Too Much Magic © Rawaan Alkhatib
A Chronological List of Statements People Made to Me
at the Iowa Writers’ Workshop, 1995-1997
~ For me it’s the opposite. You feel like a little kid, I feel like an old woman.
~ I really like your last paragraph. Why don’t you take that idea and use it to write a story?
~ “Half of Rumpelstiltskin”’s kind of a mouthful, isn’t it? Maybe after you introduce him, you can just call him “Rumpelstiltskin.”
~ To me you look like a person who can’t get enough Heidegger.
~ I’ll say this much — you know how to eff the ineffable.
~ The question is whether or not we’re dealing with an unreliable narrator here, and [turning to look me in the eyes] that is important.
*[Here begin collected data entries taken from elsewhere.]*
-- ==== Sys2Proof/Machine/Dispatch.lean ====
section
/-! DEFINITION. The dispatch of an operation to its meaning, one arm per row of spec/opcode_table.json. -/

namespace Sys2Proof.Machine

def exec (i : Instr) (s : State) : Host.Outcome State Fault Refusal :=
  match i with
  | .abs ch v => Sys2Proof.Machine.execAbs ch v s
  | .rsvd ch _ => Sys2Proof.Machine.execRsvd ch s
  | .dec ch m => Sys2Proof.Machine.execDec ch m s
  | .stop ch => Sys2Proof.Machine.execStop ch s
  | .inc ch m => Sys2Proof.Machine.execInc ch m s
  | .cycStart => Sys2Proof.Machine.execCycStart s
  | .waitEnter => Sys2Proof.Machine.execWaitEnter s
  | .waitPoll => Sys2Proof.Machine.execWaitPoll s
  | .validate => Sys2Proof.Machine.execValidate s
  | .interpret => Sys2Proof.Machine.execInterpret s
  | .commit => Sys2Proof.Machine.execCommit s
  | .phaseReserved _ => Sys2Proof.Machine.execPhaseReserved s
  | .tick => Sys2Proof.Machine.execTick s
  | .edge => Sys2Proof.Machine.execEdge s
  | .rollover => Sys2Proof.Machine.execRollover s
  | .reset p => Sys2Proof.Machine.execReset p s
  | .eventMalformed _ => Sys2Proof.Machine.execEventMalformed s

end Sys2Proof.Machine
end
~ So you’ve got one middle letter or two middle letters, and they can both be palindromes: “Bob” on the one hand, “boob” on the other, is what you’re saying. Oh, that’s perfect. That’s what you should name your characters: “Bob and Boob.”
~ Yes, yes, yes. It’s called Zeno’s Paradox. I was bored by it in Philosophy 101, and I’m bored by it now.
~ [Note on the last page of a story, underlined, with a sorcerer’s hat drawn on top]: Too much magic!
~ You’re a talented guy, but you’re not going to land something like this with Bill Buford. What you need to do is write a story that’s still you, but not so much you.